/-- Every body keeps to `BodyEffect`. -/
theorem bodyOf_effect {f : Form} {v v' : View} {r} (h : bodyOf f v = .ok (v', r)) : BodyEffect f v v' r := by
  have same : ∀ {f} {v' : View} {r}, v'.sm.pc = v.sm.pc → v'.sm.x = v.sm.x → v'.sm.y = v.sm.y →
      v'.sm.rxFifo = v.sm.rxFifo → v'.sm.txFifo = v.sm.txFifo → BodyEffect f v v' r :=
    fun a b c d e => ⟨.inl a, .inl b, .inl c, .inl d, .inl e⟩
  cases f with
  | jmp c a =>
    have key : ∀ (t : Bool) (w : View), jumpIf t a w = .ok (v', r) →
        (v'.sm.pc = w.sm.pc ∧ v'.sm.x = w.sm.x ∧ v'.sm.y = w.sm.y ∧ v'.sm.rxFifo = w.sm.rxFifo ∧
          v'.sm.txFifo = w.sm.txFifo) ∨
        (v'.sm.pc = a ∧ r ≠ .complete ∧ v'.sm.x = w.sm.x ∧ v'.sm.y = w.sm.y ∧ v'.sm.rxFifo = w.sm.rxFifo ∧
          v'.sm.txFifo = w.sm.txFifo) := by
      intro t w h
      injection h with h
      cases t <;> (injection h with h h2; subst h h2)
      · left; exact ⟨rfl, rfl, rfl, rfl, rfl⟩
      · right; exact ⟨rfl, by simp, rfl, rfl, rfl, rfl⟩
    cases c
    case xDec =>
      rcases key (v.sm.x != 0) (v.setX (v.sm.x - 1)) h with ⟨a1, a2, a3, a4, a5⟩ | ⟨a1, a0, a2, a3, a4, a5⟩
      · exact ⟨.inl a1, .inr (.inr (.inr (.inr ⟨a, rfl, a2⟩))), .inl a3, .inl a4, .inl a5⟩
      · exact ⟨.inr ⟨a0, .inl ⟨_, _, rfl, a1⟩⟩, .inr (.inr (.inr (.inr ⟨a, rfl, a2⟩))), .inl a3, .inl a4, .inl a5⟩
    case yDec =>
      rcases key (v.sm.y != 0) (v.setY (v.sm.y - 1)) h with ⟨a1, a2, a3, a4, a5⟩ | ⟨a1, a0, a2, a3, a4, a5⟩
      · exact ⟨.inl a1, .inl a2, .inr (.inr (.inr (.inr ⟨a, rfl, a3⟩))), .inl a4, .inl a5⟩
      · exact ⟨.inr ⟨a0, .inl ⟨_, _, rfl, a1⟩⟩, .inl a2, .inr (.inr (.inr (.inr ⟨a, rfl, a3⟩))), .inl a4, .inl a5⟩
    all_goals
      rcases key _ v h with ⟨a1, a2, a3, a4, a5⟩ | ⟨a1, a0, a2, a3, a4, a5⟩
      · exact same a1 a2 a3 a4 a5
      · exact ⟨.inr ⟨a0, .inl ⟨_, _, rfl, a1⟩⟩, .inl a2, .inl a3, .inl a4, .inl a5⟩
  | wait p src => cases src <;> cases p <;>
      (injection h with h; split at h <;> (injection h with h _; subst h; exact same rfl rfl rfl rfl rfl))
  | input src n =>
    obtain ⟨-, v1, h1, h2, -⟩ := shiftIn_ok h
    subst h1 h2
    obtain ⟨a1, a2, a3, a4, a5⟩ := View.rxPush_effect (v.setIsr
      (shiftInto v.sm.shiftctrl.inShiftdir v.sm.isr (v.inValue src) n) (addCount v.sm.isrShiftCount n)) true true
    refine ⟨.inl a1, .inl a2, .inl a3, ?_, .inl a4⟩
    rcases a5 with a5 | a5
    · exact .inl a5
    · exact .inr ⟨.inl ⟨_, _, rfl⟩, a5⟩
  | output dst n =>
    obtain ⟨-, v2, h1, h2, hr⟩ := shiftOut_ok h
    subst h2
    obtain ⟨a1, a2, a3, a4, a5⟩ := View.txPull_effect v2 true true
    have b : v2.sm.txFifo = v.sm.txFifo ∧ v2.sm.rxFifo = v.sm.rxFifo ∧
        (v2.sm.pc = v.sm.pc ∨ dst = .pc) ∧ (v2.sm.x = v.sm.x ∨ dst = .x) ∧ (v2.sm.y = v.sm.y ∨ dst = .y) := by
      cases dst
      case exec =>
        simp only [View.outDeliver, View.inject] at h1
        split at h1
        · cases h1
        · injection h1 with h1; subst h1; exact ⟨rfl, rfl, .inl rfl, .inl rfl, .inl rfl⟩
      all_goals (injection h1 with h1; subst h1)
      · exact ⟨rfl, rfl, .inl rfl, .inl rfl, .inl rfl⟩
      · exact ⟨rfl, rfl, .inl rfl, .inr rfl, .inl rfl⟩
      · exact ⟨rfl, rfl, .inl rfl, .inl rfl, .inr rfl⟩
      · exact ⟨rfl, rfl, .inl rfl, .inl rfl, .inl rfl⟩
      · exact ⟨rfl, rfl, .inl rfl, .inl rfl, .inl rfl⟩
      · exact ⟨rfl, rfl, .inr rfl, .inl rfl, .inl rfl⟩
      · exact ⟨rfl, rfl, .inl rfl, .inl rfl, .inl rfl⟩
    obtain ⟨b1, b2, b3, b4, b5⟩ := b
    refine ⟨?_, ?_, ?_, .inl (a4.trans b2), ?_⟩
    · rcases b3 with b | b
      · exact .inl (a1.trans b)
      · subst b; exact .inr ⟨by rw [hr]; simp [outResult], .inr (.inl ⟨_, rfl⟩)⟩
    · rcases b4 with b | b
      · exact .inl (a2.trans b)
      · subst b; exact .inr (.inr (.inl ⟨_, rfl⟩))
    · rcases b5 with b | b
      · exact .inl (a3.trans b)
      · subst b; exact .inr (.inr (.inl ⟨_, rfl⟩))
    · rcases a5 with a | ⟨a, a'⟩
      · exact .inl (a.trans b1)
      · exact .inr ⟨.inl ⟨_, _, rfl⟩, a, b1 ▸ a'⟩
  | push a b =>
    injection h with h; injection h with h _; subst h
    obtain ⟨a1, a2, a3, a4, a5⟩ := View.rxPush_effect v a b
    refine ⟨.inl a1, .inl a2, .inl a3, ?_, .inl a4⟩
    rcases a5 with a5 | a5
    · exact .inl a5
    · exact .inr ⟨.inr ⟨_, _, rfl⟩, a5⟩
  | pull a b =>
    injection h with h; injection h with h _; subst h
    obtain ⟨a1, a2, a3, a4, a5⟩ := View.txPull_effect v a b
    refine ⟨.inl a1, .inl a2, .inl a3, .inl a4, ?_⟩
    rcases a5 with a5 | a5
    · exact .inl a5
    · exact .inr ⟨.inr ⟨_, _, rfl⟩, a5⟩
  | mov d o sr =>
    cases d
    case exec =>
      simp only [bodyOf, move, movWrite, View.inject] at h
      split at h
      · cases h
      · next h1 =>
        split at h1
        · cases h1
        · injection h1 with h1; injection h with h; injection h with h _; subst h h1
          exact same rfl rfl rfl rfl rfl
    all_goals (injection h with h; injection h with h hr; subst h)
    · exact same rfl rfl rfl rfl rfl
    · exact ⟨.inl rfl, .inr (.inr (.inr (.inl ⟨_, _, rfl⟩))), .inl rfl, .inl rfl, .inl rfl⟩
    · exact ⟨.inl rfl, .inl rfl, .inr (.inr (.inr (.inl ⟨_, _, rfl⟩))), .inl rfl, .inl rfl⟩
    · exact ⟨.inr ⟨by simp [← hr], .inr (.inr ⟨_, _, rfl⟩)⟩, .inl rfl, .inl rfl, .inl rfl, .inl rfl⟩
    · exact same rfl rfl rfl rfl rfl
    · exact same rfl rfl rfl rfl rfl
  | irqSet => injection h with h; injection h with h _; subst h; exact same rfl rfl rfl rfl rfl
  | irqWait =>
    simp only [bodyOf, setAndWait] at h
    injection h with h
    split_ifs at h <;> (injection h with h _; subst h; exact same rfl rfl rfl rfl rfl)
  | irqClear => injection h with h; injection h with h _; subst h; exact same rfl rfl rfl rfl rfl
  | set d v =>
    cases d <;> (injection h with h; injection h with h _; subst h)
    · exact same rfl rfl rfl rfl rfl
    · exact ⟨.inl rfl, .inr (.inl ⟨_, rfl⟩), .inl rfl, .inl rfl, .inl rfl⟩
    · exact ⟨.inl rfl, .inl rfl, .inr (.inl ⟨_, rfl⟩), .inl rfl, .inl rfl⟩
    · exact same rfl rfl rfl rfl rfl
  | reserved => injection h with h; injection h with h _; subst h; exact same rfl rfl rfl rfl rfl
○ ○ ○ ○
▶ _Work to complete_
In the listing above, find each line with the word "have" and copy it out.

▶ _Expected answer_
  have same : ∀ {f} {v' : View} {r}, v'.sm.pc = v.sm.pc → v'.sm.x = v.sm.x → v'.sm.y = v.sm.y →
    have key : ∀ (t : Bool) (w : View), jumpIf t a w = .ok (v', r) →
    have b : v2.sm.txFifo = v.sm.txFifo ∧ v2.sm.rxFifo = v.sm.rxFifo ∧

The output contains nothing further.